[AIM OF THE TASK]
In the data below, the answer is the run of lines from the line containing "device : Nat" through the line containing "def State.configSpace (s", both included; print it exactly and nothing else.

[PROVIDED DATA]
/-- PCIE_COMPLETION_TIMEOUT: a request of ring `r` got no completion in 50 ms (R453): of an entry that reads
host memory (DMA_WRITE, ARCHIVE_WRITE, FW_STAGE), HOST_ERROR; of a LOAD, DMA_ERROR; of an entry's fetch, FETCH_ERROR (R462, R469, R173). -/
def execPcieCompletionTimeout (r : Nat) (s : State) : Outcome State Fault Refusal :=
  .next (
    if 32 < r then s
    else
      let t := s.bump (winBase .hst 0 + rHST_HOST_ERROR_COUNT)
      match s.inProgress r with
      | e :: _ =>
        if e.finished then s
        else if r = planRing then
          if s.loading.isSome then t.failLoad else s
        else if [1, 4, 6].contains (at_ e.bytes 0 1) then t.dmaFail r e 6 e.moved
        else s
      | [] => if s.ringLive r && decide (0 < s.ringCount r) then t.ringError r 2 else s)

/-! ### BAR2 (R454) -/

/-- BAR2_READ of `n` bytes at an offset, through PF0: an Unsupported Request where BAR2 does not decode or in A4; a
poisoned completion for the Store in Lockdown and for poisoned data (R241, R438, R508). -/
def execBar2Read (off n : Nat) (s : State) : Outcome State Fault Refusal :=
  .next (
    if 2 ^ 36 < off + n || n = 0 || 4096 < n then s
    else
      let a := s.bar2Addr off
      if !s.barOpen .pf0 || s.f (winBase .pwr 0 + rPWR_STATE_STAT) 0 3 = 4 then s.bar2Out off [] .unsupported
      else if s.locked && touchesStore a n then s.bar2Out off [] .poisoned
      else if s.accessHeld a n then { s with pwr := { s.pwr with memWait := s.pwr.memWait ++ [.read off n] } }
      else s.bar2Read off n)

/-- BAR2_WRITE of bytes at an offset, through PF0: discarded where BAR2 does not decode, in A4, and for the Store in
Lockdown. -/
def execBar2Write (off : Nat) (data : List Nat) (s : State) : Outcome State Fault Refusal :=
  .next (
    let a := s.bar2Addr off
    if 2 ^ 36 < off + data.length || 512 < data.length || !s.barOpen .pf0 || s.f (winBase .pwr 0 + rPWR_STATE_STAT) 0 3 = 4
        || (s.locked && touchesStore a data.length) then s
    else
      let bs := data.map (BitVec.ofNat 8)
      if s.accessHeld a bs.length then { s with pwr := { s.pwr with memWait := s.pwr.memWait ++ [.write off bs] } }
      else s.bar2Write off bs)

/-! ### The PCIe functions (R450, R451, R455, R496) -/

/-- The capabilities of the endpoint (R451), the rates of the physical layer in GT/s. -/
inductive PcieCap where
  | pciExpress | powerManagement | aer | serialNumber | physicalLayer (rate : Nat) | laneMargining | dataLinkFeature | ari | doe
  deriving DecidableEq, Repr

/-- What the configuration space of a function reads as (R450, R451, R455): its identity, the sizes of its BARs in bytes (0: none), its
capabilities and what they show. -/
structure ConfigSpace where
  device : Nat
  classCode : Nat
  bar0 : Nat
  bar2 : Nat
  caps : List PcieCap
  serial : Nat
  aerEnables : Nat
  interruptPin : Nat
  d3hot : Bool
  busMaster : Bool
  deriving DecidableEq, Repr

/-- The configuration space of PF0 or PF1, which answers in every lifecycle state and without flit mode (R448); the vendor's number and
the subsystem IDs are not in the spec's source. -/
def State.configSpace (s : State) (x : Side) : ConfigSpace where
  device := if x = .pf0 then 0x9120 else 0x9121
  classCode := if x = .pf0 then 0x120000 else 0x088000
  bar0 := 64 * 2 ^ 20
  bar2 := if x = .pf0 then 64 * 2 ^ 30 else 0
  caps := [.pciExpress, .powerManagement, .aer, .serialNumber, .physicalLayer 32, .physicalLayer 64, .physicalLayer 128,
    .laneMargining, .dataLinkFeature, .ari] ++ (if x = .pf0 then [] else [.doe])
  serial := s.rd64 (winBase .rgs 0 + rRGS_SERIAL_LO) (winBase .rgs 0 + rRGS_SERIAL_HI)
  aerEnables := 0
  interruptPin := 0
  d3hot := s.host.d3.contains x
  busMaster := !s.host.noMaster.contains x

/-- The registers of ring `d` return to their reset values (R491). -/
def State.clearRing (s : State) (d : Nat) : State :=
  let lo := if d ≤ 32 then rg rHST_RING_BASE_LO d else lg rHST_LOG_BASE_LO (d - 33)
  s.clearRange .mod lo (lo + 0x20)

---

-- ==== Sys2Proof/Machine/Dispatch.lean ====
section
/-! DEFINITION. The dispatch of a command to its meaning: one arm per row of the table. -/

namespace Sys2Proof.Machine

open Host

==

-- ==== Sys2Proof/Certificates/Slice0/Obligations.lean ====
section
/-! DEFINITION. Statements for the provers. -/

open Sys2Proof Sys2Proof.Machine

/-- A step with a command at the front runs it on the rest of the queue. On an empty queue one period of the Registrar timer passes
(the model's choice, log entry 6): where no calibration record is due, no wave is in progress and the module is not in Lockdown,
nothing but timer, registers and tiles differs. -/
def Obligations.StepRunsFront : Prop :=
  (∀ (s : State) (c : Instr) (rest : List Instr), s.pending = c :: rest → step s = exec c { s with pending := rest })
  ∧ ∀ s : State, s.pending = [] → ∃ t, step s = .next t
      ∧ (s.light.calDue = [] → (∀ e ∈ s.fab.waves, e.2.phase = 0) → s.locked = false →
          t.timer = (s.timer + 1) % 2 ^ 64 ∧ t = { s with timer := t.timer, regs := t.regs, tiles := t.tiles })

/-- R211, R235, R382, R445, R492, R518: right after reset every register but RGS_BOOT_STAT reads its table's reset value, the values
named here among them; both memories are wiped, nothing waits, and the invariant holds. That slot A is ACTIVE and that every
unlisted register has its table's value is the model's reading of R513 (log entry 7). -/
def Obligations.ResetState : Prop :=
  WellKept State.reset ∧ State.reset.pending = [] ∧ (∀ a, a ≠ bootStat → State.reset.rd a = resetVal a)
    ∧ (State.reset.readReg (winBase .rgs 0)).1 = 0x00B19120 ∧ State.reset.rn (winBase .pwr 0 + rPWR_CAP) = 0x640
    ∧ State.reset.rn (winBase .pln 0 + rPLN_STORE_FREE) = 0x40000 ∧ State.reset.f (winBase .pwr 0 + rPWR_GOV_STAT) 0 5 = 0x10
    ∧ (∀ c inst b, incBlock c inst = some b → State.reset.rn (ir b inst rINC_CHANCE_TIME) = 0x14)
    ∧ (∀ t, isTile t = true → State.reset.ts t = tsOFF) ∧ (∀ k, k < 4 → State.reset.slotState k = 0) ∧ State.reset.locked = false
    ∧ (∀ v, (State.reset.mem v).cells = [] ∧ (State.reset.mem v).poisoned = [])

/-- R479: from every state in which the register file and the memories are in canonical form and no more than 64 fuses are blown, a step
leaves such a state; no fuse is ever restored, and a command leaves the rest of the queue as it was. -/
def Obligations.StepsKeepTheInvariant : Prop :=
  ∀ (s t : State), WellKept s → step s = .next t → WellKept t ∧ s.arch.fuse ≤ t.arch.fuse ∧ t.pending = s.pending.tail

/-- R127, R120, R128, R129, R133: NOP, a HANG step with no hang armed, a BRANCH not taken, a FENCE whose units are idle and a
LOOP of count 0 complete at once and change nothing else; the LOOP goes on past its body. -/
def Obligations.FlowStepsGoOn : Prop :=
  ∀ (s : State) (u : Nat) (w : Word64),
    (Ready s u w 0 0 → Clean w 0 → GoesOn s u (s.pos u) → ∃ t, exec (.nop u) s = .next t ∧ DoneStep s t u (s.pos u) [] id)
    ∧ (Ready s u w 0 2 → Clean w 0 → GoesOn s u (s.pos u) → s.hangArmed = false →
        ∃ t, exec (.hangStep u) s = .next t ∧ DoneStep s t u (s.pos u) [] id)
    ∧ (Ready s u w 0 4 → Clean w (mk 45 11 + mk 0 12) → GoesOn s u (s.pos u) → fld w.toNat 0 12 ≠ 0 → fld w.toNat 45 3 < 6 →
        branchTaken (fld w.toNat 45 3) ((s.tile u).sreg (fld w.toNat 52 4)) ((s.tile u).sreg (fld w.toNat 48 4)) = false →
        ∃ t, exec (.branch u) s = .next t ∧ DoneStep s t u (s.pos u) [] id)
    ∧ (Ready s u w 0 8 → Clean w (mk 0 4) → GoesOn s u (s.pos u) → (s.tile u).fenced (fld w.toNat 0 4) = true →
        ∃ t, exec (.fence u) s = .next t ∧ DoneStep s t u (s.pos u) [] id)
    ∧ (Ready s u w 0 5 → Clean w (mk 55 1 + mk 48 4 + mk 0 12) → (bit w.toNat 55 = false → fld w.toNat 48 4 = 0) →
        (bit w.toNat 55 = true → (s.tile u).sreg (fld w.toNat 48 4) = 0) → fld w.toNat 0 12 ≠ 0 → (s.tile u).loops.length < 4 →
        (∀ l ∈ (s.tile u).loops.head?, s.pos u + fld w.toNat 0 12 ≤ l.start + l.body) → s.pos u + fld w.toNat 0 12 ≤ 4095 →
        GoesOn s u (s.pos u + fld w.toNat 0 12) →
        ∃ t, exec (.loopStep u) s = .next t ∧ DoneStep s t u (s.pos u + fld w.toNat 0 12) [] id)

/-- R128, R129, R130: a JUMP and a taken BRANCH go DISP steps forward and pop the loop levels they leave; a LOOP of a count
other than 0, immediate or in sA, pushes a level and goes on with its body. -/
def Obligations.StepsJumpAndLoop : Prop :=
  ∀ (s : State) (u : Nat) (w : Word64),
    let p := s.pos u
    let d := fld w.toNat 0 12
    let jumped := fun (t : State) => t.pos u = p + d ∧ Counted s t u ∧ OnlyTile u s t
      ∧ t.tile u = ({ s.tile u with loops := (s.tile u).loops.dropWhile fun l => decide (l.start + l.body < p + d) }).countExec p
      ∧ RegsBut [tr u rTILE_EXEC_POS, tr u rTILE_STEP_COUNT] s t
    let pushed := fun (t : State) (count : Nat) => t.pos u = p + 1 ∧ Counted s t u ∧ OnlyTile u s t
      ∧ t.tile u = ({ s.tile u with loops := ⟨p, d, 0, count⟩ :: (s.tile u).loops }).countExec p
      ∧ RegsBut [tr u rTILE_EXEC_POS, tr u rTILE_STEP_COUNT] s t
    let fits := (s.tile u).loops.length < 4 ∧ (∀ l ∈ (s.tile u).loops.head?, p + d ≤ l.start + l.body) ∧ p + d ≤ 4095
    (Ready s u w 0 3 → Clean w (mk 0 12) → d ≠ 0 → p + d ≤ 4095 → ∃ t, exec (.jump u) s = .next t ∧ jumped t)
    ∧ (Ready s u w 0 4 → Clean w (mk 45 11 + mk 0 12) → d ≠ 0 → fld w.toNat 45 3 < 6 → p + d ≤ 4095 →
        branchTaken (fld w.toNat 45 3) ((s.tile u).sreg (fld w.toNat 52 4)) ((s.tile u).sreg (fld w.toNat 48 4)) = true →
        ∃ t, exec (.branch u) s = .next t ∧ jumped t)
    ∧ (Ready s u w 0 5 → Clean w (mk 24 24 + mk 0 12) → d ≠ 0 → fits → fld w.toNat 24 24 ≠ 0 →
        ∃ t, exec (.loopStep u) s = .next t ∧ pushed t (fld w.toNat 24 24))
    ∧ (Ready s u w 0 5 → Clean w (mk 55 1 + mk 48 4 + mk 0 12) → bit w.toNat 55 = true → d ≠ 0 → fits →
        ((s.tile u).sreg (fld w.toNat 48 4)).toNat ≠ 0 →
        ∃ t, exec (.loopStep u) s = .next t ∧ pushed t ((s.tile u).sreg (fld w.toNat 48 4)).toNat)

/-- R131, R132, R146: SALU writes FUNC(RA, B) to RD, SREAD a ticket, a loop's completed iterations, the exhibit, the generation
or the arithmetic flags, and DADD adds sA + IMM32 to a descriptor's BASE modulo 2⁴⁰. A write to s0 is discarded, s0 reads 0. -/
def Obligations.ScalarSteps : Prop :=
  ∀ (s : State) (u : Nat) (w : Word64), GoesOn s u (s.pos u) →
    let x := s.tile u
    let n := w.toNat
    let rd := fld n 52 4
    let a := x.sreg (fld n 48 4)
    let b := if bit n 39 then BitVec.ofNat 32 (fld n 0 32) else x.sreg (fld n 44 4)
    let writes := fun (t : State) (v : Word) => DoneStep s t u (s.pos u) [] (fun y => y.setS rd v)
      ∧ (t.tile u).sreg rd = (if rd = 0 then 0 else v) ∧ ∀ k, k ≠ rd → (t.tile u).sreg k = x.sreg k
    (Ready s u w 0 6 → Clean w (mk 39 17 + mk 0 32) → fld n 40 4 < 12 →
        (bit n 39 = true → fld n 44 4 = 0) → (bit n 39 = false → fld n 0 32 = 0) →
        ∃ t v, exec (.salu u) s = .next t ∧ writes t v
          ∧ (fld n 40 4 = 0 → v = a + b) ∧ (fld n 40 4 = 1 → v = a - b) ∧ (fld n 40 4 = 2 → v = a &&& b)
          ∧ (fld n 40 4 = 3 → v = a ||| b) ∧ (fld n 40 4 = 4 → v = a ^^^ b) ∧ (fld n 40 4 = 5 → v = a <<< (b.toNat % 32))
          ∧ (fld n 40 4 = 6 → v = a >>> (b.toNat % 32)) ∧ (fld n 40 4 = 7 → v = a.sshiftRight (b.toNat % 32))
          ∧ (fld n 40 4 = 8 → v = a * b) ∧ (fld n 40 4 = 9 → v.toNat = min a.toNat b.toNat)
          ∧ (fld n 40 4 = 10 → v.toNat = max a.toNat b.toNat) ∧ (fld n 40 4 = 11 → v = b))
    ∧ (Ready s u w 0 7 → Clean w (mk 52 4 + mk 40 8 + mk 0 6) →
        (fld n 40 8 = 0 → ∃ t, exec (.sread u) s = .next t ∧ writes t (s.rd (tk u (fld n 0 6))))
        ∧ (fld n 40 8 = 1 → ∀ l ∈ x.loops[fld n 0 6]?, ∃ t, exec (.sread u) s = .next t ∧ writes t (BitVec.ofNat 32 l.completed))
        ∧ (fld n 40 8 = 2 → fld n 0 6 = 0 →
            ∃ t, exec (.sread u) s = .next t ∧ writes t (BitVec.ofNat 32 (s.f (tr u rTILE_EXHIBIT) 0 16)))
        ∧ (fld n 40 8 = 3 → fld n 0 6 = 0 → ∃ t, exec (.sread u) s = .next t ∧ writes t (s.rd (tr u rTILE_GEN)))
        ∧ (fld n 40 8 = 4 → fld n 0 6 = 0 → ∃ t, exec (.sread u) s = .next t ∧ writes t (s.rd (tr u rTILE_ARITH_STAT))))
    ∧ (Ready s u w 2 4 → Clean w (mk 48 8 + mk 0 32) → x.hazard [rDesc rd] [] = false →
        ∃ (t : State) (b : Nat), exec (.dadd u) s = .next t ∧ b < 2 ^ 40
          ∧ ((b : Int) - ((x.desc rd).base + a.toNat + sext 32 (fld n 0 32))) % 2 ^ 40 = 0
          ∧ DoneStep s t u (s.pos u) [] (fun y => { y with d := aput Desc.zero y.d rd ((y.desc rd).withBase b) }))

[EXERCISE OUTPUT]
  device : Nat
  classCode : Nat
  bar0 : Nat
  bar2 : Nat
  caps : List PcieCap
  serial : Nat
  aerEnables : Nat
  interruptPin : Nat
  d3hot : Bool
  busMaster : Bool
  deriving DecidableEq, Repr

/-- The configuration space of PF0 or PF1, which answers in every lifecycle state and without flit mode (R448); the vendor's number and
the subsystem IDs are not in the spec's source. -/
def State.configSpace (s : State) (x : Side) : ConfigSpace where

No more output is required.